◆ **YOUR OBJECTIVE**: Below are the entries. Transcribe exactly the lines from the one with "(.addRegImm b1 (joinBytes b3 b2))" through the one with "(.cmpi2RwImm16 (nibLo b1) (joinBytes b3 b2))", ends included, and leave out all others.

□ □ □

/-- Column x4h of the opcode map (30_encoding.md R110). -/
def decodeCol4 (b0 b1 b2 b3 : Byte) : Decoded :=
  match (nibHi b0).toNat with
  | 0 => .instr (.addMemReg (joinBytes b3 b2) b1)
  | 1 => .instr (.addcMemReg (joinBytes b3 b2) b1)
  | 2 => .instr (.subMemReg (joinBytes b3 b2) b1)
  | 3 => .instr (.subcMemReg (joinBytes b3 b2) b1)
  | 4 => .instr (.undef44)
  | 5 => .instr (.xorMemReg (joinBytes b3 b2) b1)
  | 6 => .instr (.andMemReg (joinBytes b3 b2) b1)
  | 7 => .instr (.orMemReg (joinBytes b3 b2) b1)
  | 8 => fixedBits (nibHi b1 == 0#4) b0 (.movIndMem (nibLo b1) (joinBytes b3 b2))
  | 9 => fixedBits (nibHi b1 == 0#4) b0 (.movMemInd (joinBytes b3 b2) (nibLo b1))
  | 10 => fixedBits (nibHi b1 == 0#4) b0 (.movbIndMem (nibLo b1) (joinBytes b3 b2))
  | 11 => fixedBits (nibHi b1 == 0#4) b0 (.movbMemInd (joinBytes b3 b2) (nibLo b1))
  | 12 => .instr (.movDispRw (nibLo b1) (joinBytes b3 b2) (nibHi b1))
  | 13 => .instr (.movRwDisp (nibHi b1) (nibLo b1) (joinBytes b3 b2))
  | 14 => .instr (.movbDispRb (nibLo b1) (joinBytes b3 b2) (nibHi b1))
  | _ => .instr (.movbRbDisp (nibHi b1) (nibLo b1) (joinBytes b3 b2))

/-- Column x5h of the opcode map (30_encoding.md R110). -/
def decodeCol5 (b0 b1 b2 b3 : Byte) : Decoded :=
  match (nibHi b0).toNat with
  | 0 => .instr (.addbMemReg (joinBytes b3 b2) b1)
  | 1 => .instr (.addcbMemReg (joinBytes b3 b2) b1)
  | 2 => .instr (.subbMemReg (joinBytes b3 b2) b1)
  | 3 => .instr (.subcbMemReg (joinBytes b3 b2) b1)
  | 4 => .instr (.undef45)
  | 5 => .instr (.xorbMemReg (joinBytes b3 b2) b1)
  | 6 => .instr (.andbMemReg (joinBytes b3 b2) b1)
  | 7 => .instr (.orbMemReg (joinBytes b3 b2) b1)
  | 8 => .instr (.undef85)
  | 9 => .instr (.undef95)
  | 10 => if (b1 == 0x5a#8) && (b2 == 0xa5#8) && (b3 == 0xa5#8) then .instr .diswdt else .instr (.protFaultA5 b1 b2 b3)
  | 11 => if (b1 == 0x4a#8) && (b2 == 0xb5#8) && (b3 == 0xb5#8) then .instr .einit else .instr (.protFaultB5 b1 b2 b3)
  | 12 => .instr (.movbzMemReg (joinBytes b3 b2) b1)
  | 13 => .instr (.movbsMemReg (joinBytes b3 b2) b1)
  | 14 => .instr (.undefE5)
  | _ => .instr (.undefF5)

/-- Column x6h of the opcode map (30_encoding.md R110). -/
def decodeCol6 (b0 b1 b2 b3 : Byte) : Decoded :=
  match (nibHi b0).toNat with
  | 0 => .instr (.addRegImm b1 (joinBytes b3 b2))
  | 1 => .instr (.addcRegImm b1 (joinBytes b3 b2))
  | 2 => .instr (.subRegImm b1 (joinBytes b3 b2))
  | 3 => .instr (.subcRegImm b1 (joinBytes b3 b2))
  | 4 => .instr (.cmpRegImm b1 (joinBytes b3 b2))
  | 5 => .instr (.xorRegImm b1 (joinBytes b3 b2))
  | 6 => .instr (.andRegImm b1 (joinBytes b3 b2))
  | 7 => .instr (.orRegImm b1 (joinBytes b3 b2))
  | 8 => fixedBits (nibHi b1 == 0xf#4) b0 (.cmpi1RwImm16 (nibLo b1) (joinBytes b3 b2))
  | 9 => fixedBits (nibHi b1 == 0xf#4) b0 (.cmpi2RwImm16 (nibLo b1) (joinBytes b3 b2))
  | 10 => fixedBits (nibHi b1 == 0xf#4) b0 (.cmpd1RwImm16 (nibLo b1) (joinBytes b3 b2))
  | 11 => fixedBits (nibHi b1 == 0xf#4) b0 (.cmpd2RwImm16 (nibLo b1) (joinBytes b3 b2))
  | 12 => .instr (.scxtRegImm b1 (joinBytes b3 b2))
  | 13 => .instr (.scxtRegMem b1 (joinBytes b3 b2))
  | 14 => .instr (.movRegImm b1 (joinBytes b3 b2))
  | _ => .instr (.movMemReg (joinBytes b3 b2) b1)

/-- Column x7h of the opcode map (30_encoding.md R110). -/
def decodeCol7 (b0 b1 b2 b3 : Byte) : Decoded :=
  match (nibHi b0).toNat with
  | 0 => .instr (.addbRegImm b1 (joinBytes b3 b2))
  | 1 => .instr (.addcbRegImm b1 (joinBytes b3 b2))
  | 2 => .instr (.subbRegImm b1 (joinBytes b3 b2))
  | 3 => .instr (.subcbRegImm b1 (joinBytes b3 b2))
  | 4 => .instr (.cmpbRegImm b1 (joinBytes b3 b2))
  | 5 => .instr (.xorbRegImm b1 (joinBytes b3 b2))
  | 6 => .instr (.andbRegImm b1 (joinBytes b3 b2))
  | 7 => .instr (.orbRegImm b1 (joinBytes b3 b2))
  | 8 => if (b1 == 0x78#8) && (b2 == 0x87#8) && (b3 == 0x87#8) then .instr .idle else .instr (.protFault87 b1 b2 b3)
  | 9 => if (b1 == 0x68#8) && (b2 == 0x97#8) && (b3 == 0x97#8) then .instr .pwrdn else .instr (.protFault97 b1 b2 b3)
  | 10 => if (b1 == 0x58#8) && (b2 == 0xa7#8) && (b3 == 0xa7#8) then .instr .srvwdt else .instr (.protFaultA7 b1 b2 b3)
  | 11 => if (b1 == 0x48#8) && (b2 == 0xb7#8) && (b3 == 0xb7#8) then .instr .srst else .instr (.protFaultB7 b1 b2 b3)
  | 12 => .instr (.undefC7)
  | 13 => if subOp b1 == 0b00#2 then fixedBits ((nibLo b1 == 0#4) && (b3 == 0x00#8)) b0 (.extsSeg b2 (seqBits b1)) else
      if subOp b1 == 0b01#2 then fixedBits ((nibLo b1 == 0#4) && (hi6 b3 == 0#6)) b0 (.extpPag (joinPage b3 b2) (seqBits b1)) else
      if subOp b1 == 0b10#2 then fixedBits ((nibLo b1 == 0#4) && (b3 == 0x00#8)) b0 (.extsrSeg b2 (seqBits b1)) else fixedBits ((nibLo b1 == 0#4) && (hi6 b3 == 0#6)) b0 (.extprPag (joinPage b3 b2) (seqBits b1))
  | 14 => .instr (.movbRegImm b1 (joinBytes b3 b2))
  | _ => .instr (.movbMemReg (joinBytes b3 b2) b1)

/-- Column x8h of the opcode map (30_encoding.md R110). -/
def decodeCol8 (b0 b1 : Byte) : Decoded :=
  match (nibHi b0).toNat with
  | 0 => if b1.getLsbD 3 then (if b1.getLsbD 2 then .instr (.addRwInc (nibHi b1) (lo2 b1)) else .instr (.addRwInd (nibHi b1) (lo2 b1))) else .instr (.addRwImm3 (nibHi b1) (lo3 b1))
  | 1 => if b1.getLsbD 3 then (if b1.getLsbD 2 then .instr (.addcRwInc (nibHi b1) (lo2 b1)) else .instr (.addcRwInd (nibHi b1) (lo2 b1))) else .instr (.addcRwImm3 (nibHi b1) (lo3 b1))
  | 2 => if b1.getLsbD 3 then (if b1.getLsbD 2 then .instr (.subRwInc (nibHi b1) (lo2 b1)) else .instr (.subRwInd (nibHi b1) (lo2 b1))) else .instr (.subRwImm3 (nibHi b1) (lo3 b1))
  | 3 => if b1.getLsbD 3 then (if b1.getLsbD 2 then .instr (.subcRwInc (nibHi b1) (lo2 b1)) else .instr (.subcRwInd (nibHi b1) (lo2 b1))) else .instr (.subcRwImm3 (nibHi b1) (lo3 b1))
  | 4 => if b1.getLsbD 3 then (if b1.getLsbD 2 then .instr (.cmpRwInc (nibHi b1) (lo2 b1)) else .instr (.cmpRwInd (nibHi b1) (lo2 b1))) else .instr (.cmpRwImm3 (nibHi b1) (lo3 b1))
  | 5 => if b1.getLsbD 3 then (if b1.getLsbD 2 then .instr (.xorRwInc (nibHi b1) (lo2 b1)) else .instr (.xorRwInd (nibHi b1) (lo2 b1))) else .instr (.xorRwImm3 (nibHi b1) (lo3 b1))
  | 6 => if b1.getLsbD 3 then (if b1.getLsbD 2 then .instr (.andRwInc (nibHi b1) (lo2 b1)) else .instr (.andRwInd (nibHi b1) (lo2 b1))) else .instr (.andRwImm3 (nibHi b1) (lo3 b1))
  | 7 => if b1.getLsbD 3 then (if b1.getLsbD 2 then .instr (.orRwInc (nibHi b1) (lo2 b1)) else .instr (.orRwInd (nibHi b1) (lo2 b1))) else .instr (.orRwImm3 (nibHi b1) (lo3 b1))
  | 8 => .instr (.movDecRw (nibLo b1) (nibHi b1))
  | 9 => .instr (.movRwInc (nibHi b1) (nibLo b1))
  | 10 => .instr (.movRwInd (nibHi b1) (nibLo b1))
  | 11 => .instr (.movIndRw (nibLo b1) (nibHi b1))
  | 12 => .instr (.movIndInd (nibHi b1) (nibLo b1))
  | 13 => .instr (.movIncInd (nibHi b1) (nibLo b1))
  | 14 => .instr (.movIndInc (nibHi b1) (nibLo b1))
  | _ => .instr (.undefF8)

□ □ □

◆ **YOUR RESPONSE**:
  | 0 => .instr (.addRegImm b1 (joinBytes b3 b2))
  | 1 => .instr (.addcRegImm b1 (joinBytes b3 b2))
  | 2 => .instr (.subRegImm b1 (joinBytes b3 b2))
  | 3 => .instr (.subcRegImm b1 (joinBytes b3 b2))
  | 4 => .instr (.cmpRegImm b1 (joinBytes b3 b2))
  | 5 => .instr (.xorRegImm b1 (joinBytes b3 b2))
  | 6 => .instr (.andRegImm b1 (joinBytes b3 b2))
  | 7 => .instr (.orRegImm b1 (joinBytes b3 b2))
  | 8 => fixedBits (nibHi b1 == 0xf#4) b0 (.cmpi1RwImm16 (nibLo b1) (joinBytes b3 b2))
  | 9 => fixedBits (nibHi b1 == 0xf#4) b0 (.cmpi2RwImm16 (nibLo b1) (joinBytes b3 b2))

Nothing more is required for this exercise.